» **Exercise aim**
Only reproduce the lines from the line containing "if a.fmt ≤ 2 then (a.scoff" onward, exactly, through the final line of the data below.

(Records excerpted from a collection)
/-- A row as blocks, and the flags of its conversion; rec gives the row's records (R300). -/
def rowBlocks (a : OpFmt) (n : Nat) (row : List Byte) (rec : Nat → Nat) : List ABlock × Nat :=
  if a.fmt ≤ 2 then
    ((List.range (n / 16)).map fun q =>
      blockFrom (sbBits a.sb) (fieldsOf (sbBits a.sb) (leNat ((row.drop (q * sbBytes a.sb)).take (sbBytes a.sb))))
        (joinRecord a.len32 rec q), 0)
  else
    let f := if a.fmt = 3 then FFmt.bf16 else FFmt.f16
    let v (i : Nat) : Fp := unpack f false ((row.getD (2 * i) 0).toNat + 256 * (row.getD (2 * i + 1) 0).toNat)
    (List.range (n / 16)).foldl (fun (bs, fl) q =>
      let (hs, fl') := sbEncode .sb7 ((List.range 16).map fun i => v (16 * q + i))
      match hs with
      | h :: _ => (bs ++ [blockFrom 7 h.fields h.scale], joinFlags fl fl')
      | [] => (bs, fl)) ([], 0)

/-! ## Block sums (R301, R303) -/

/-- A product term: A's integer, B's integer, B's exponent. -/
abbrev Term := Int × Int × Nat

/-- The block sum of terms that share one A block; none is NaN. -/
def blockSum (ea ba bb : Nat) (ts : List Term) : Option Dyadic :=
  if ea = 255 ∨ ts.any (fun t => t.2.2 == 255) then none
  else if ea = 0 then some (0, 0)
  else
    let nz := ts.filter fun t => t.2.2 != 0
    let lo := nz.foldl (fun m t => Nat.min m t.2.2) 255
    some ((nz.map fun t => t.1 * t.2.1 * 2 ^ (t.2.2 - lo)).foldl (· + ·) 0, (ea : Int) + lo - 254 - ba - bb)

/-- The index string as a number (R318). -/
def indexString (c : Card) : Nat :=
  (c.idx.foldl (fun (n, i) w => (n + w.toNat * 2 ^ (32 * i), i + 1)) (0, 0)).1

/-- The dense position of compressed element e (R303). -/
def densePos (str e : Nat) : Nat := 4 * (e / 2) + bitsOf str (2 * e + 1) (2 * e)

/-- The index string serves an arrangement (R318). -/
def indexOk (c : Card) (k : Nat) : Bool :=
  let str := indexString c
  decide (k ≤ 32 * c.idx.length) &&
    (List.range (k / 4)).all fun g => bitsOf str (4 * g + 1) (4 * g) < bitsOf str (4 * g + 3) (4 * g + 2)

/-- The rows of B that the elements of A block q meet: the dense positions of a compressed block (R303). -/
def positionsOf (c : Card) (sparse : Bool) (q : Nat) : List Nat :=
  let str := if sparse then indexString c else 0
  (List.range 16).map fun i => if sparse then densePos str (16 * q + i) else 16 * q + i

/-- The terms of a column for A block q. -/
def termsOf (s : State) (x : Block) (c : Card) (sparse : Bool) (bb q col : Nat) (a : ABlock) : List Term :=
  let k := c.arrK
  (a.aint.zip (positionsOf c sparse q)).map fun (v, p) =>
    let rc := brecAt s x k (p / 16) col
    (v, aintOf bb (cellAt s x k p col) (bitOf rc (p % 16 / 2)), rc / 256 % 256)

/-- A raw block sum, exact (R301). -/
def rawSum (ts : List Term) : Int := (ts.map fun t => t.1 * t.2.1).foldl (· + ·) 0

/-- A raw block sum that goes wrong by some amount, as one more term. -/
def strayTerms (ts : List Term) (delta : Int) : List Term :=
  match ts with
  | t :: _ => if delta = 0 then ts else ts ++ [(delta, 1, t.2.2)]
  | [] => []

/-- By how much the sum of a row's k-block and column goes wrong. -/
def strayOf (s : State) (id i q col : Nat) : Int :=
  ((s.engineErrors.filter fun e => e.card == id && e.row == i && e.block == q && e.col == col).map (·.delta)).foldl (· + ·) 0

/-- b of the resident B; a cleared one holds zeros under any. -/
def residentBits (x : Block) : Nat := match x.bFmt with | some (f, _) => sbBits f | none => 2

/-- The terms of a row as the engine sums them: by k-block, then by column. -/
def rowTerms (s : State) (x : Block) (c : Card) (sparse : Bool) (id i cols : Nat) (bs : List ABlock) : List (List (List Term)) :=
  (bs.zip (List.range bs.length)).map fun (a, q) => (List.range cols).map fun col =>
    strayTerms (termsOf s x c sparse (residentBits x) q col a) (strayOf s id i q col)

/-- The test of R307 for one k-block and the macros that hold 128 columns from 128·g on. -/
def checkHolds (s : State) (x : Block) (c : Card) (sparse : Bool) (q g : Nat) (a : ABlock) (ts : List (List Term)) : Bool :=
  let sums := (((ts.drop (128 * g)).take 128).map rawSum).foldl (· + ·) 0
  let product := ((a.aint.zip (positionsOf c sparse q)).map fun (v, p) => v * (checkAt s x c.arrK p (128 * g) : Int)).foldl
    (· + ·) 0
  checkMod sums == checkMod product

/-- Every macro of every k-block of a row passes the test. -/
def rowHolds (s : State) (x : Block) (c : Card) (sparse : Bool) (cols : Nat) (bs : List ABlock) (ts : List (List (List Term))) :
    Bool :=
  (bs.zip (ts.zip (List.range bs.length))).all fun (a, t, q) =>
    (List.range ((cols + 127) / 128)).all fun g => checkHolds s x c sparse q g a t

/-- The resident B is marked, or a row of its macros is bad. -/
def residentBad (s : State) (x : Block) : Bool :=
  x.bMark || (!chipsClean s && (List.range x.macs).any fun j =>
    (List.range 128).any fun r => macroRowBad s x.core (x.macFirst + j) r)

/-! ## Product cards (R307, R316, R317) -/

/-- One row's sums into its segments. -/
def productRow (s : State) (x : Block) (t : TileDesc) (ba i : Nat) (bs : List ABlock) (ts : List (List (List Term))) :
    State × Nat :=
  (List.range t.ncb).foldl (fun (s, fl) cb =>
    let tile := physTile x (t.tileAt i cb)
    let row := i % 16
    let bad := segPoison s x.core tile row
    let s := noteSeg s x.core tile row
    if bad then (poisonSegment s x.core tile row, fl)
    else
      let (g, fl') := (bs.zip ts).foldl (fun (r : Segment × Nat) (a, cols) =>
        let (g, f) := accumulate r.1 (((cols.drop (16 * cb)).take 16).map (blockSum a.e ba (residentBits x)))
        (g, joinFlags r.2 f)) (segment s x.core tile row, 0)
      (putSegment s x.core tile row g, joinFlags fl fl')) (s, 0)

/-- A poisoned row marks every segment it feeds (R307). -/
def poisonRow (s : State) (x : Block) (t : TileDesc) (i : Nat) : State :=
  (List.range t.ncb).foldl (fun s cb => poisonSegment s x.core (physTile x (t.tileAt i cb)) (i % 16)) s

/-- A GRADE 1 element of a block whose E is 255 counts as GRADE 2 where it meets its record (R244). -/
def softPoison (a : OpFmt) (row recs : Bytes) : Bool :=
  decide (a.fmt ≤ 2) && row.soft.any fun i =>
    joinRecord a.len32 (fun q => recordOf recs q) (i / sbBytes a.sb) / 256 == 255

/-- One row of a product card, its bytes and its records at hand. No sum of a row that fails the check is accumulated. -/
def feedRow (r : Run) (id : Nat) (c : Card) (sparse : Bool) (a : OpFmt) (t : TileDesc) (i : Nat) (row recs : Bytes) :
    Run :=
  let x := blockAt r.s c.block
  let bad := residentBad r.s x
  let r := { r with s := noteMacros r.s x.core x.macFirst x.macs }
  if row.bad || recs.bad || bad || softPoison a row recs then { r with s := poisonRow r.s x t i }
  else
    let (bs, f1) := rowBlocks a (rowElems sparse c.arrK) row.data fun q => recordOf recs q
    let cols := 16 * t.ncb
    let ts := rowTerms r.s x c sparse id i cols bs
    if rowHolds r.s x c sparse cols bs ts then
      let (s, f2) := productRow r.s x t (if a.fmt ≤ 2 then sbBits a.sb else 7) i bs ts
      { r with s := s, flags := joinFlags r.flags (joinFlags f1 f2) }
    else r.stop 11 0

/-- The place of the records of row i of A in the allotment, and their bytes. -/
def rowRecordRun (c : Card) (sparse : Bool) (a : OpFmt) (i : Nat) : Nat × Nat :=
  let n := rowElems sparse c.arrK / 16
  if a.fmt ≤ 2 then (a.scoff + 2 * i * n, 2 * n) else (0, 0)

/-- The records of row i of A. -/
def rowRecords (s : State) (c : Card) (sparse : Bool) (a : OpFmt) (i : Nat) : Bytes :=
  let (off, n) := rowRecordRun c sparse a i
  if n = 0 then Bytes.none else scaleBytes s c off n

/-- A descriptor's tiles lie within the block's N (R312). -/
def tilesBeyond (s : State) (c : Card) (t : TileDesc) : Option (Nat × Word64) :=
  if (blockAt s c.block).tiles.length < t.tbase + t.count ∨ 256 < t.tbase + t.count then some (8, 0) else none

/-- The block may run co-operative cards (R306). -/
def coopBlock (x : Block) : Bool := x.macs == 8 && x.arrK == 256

» **Worked solution**
  if a.fmt ≤ 2 then (a.scoff + 2 * i * n, 2 * n) else (0, 0)

/-- The records of row i of A. -/
def rowRecords (s : State) (c : Card) (sparse : Bool) (a : OpFmt) (i : Nat) : Bytes :=
  let (off, n) := rowRecordRun c sparse a i
  if n = 0 then Bytes.none else scaleBytes s c off n

/-- A descriptor's tiles lie within the block's N (R312). -/
def tilesBeyond (s : State) (c : Card) (t : TileDesc) : Option (Nat × Word64) :=
  if (blockAt s c.block).tiles.length < t.tbase + t.count ∨ 256 < t.tbase + t.count then some (8, 0) else none

/-- The block may run co-operative cards (R306). -/
def coopBlock (x : Block) : Bool := x.macs == 8 && x.arrK == 256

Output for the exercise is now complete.